UP has accepted “deficit reduction”, i.e., austerity, the European Union and NATO. Podemos has also abandoned its populist rhetoric. Words such as “caste” and “oligarchs” are omitted and instead Podemos is now promoting itself as the new social democracy, a clear indication that it aims to save the post-Franco order from mass opposition to the establishment parties.
Iglesias has also renounced the main condition it had imposed on the PSOE to form a coalition in the post-December negotiations: the independence referendum in Catalonia.
No sooner had Sánchez stated that “We will not support a government which fragments the Spanish national sovereignty, and who questions the economic and social viability of the welfare state”, that Iglesias intervened in the radio last Tuesday to state, “Our proposal is that there is a referendum, but we are available to talk about anything.
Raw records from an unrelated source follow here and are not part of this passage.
-- ==== Sys2Proof/Machine/Ops.lean ====
section
/-! DEFINITION. The named operations every meaning is built from: the bus's answers, raising an error and clearing it,
START, reset, and the register reads, PAU requests and register writes of a uop in progress. -/

namespace Sys2Proof.Machine

/-! ## Bus answers -/

/-- The current host access gets this answer. -/
def respond (r : Response) (s : State) : State :=
  { s with response := some r }

/-! ## Errors (60_exceptions R220): the one shared operation that raises them -/

/-- The complete list of error causes (60_exceptions R220). -/
inductive ErrorCause where
  | scalarRange
  | busError (off : BitVec 9)
deriving DecidableEq, Repr

/-- Raising an error. ScalarRange writes ERR, ERRCODE and DONE and nothing else (46_host_interface R206,
60_exceptions R226). BusError ends the access with the error response and changes no register (60_exceptions R221;
log 7). Nothing is saved, no mode changes and no handler is entered (60_exceptions R226). -/
def raiseError (e : ErrorCause) (s : State) : State :=
  match e with
  | .scalarRange => { s with status := flagsOnScalarRange s.status }
  | .busError off => respond (.busError off) s

/-- Clearing the error indication by a STATUS write (60_exceptions R227, 46_host_interface R208): the nearest thing the
block has to a return from an error. -/
def clearByStatusWrite (v : Word) (s : State) : State :=
  { s with status := writeStatus s.status v }

/-! ## START (46_host_interface R204 to R207) -/

/-- The accept of 46_host_interface R205: snapshot SCALAR and BASE, set BUSY, start at uop 0. -/
def accept (s : State) : State :=
  { s with snapS := s.scalar, snapA := s.base, status := flagsOnAccept s.status, upc := 0 }

/-- START (46_host_interface R204): ignored while busy (R207); otherwise the flags are cleared and the entry check on
SCALAR7[31] decides between R205 and R206. -/
def start (s : State) : State :=
  if s.status.busy then s
  else
    let s := { s with status := clearForStart s.status }
    if (getWord s.scalar 7).getLsbD 31 then raiseError .scalarRange s else accept s

/-! ## Reset -/

/-- The reset input (70_reset R240, R241): every register takes its reset value and any operation is abandoned. The
trace keeps the events so far, with no event of its own (95 T40), and the turns to come stay (log 16). -/
def resetInput (s : State) : State :=
  { State.reset with trace := s.trace, turns := s.turns }

/-! ## A uop in progress (45_sequencer R182, R183)

Every read of an internal register and every PAU request of a uop goes through one of these operations, which note it;
the uop's last operation emits the event with what was noted. -/

/-- A uop in progress: the state so far, and what has been read and requested. -/
structure Act where
  st    : State
  reads : List IReg
  pau   : List PauReq

/-- A uop begins. -/
def Act.start (s : State) : Act := ⟨s, [], []⟩

/-- Note one register read. -/
def Act.noteRead (a : Act) (r : IReg) : Act :=
  { a with reads := a.reads ++ [r] }

/-- Note one PAU request. -/
def Act.notePau (a : Act) (q : PauReq) : Act :=
  { a with pau := a.pau ++ [q] }

def Act.readSnapS (a : Act) : BitVec 256 × Act := (a.st.snapS, a.noteRead .snapS)
def Act.readSnapA (a : Act) : ExtPoint × Act := (a.st.snapA, a.noteRead .snapA)
def Act.readE (a : Act) (i : BitVec 6) : Digit × Act := (a.st.E.get i.toFin, a.noteRead (.E i))
def Act.readTBL (a : Act) (k : Fin 8) : CachedPoint × Act := (a.st.TBL.get k, a.noteRead (.TBL k))
def Act.readR (a : Act) : ComplPoint × Act := (a.st.R, a.noteRead .R)
def Act.readS (a : Act) : ProjPoint × Act := (a.st.S, a.noteRead .S)
def Act.readH (a : Act) : ExtPoint × Act := (a.st.H, a.noteRead .H)
def Act.readC (a : Act) : CachedPoint × Act := (a.st.C, a.noteRead .C)

def Act.reqAdd (P : Pau) (h : ExtPoint) (c : CachedPoint) (a : Act) : ComplPoint × Act := (P.add h c, a.notePau .add)
def Act.reqDbl (P : Pau) (p : ProjPoint) (a : Act) : ComplPoint × Act := (P.dbl p, a.notePau .dbl)
def Act.reqC2e (P : Pau) (r : ComplPoint) (a : Act) : ExtPoint × Act := (P.c2e r, a.notePau .c2e)
def Act.reqC2p (P : Pau) (r : ComplPoint) (a : Act) : ProjPoint × Act := (P.c2p r, a.notePau .c2p)
def Act.reqE2c (P : Pau) (h : ExtPoint) (a : Act) : CachedPoint × Act := (P.e2c h, a.notePau .e2c)
def Act.reqFeNeg (P : Pau) (x : Fe) (a : Act) : Fe × Act := (P.feNeg x, a.notePau .feNeg)

def Act.writeE (v : Vector Digit 64) (a : Act) : Act := { a with st := { a.st with E := v } }
def Act.writeTBL (k : Fin 8) (v : CachedPoint) (a : Act) : Act :=
  { a with st := { a.st with TBL := a.st.TBL.set k.val v } }
def Act.writeR (v : ComplPoint) (a : Act) : Act := { a with st := { a.st with R := v } }
def Act.writeS (v : ProjPoint) (a : Act) : Act := { a with st := { a.st with S := v } }
def Act.writeH (v : ExtPoint) (a : Act) : Act := { a with st := { a.st with H := v } }
def Act.writeC (v : CachedPoint) (a : Act) : Act := { a with st := { a.st with C := v } }
def Act.writeResult (v : ExtPoint) (a : Act) : Act := { a with st := { a.st with result := v } }
def Act.writeStatus (v : Status) (a : Act) : Act := { a with st := { a.st with status := v } }

/-- `emit(uop w)`: append the event of this uop to the trace (45_sequencer R183). -/
def Act.emit (w : BitVec 12) (a : Act) : State :=
  { a.st with trace := a.st.trace ++ [⟨w, a.reads, a.pau⟩] }

/-- `upc <- upc + 1` (10_state R40). -/
def advance (s : State) : State :=
  { s with upc := s.upc + 1 }

end Sys2Proof.Machine
end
We wish to talk without red lines and hear other kinds of proposals.”
Meanwhile the separatist Republican Left of Catalonia has stated that it would be willing to support such a government only if it agreed to a referendum to be held in less than a year after it was elected.
Whatever coalition of parties emerges to rule Spain after the elections, what is clear is that it will be ferociously hostile to the opposition to austerity and war in the Spanish population, and to the growing militancy in the European working class. There are escalating strikes against austerity measures in France, Belgium, and against Podemos’ ally, Syriza, in Greece. Yet all Spain’s parties are committed to deepening the assault on living standards and defending Spanish imperialism abroad.
What is being prepared is a confrontation with the working class. The question posed for the ruling class is whether it will bring Podemos to power to try to channel the mass anti-austerity opposition into a new dead end like the Syriza government, or whether it will use Podemos as a safety valve in the case a PP-Citizens-PSOE coalition is set up.
The intensification of the crisis will drive wider layers of workers and youth into social and political struggle. The unsustainable levels of unemployment, 23 percent overall and 45 percent among youth, nearly a third of the families living in poverty, and wage cuts and job insecurity offers no viable solution within the capitalist system.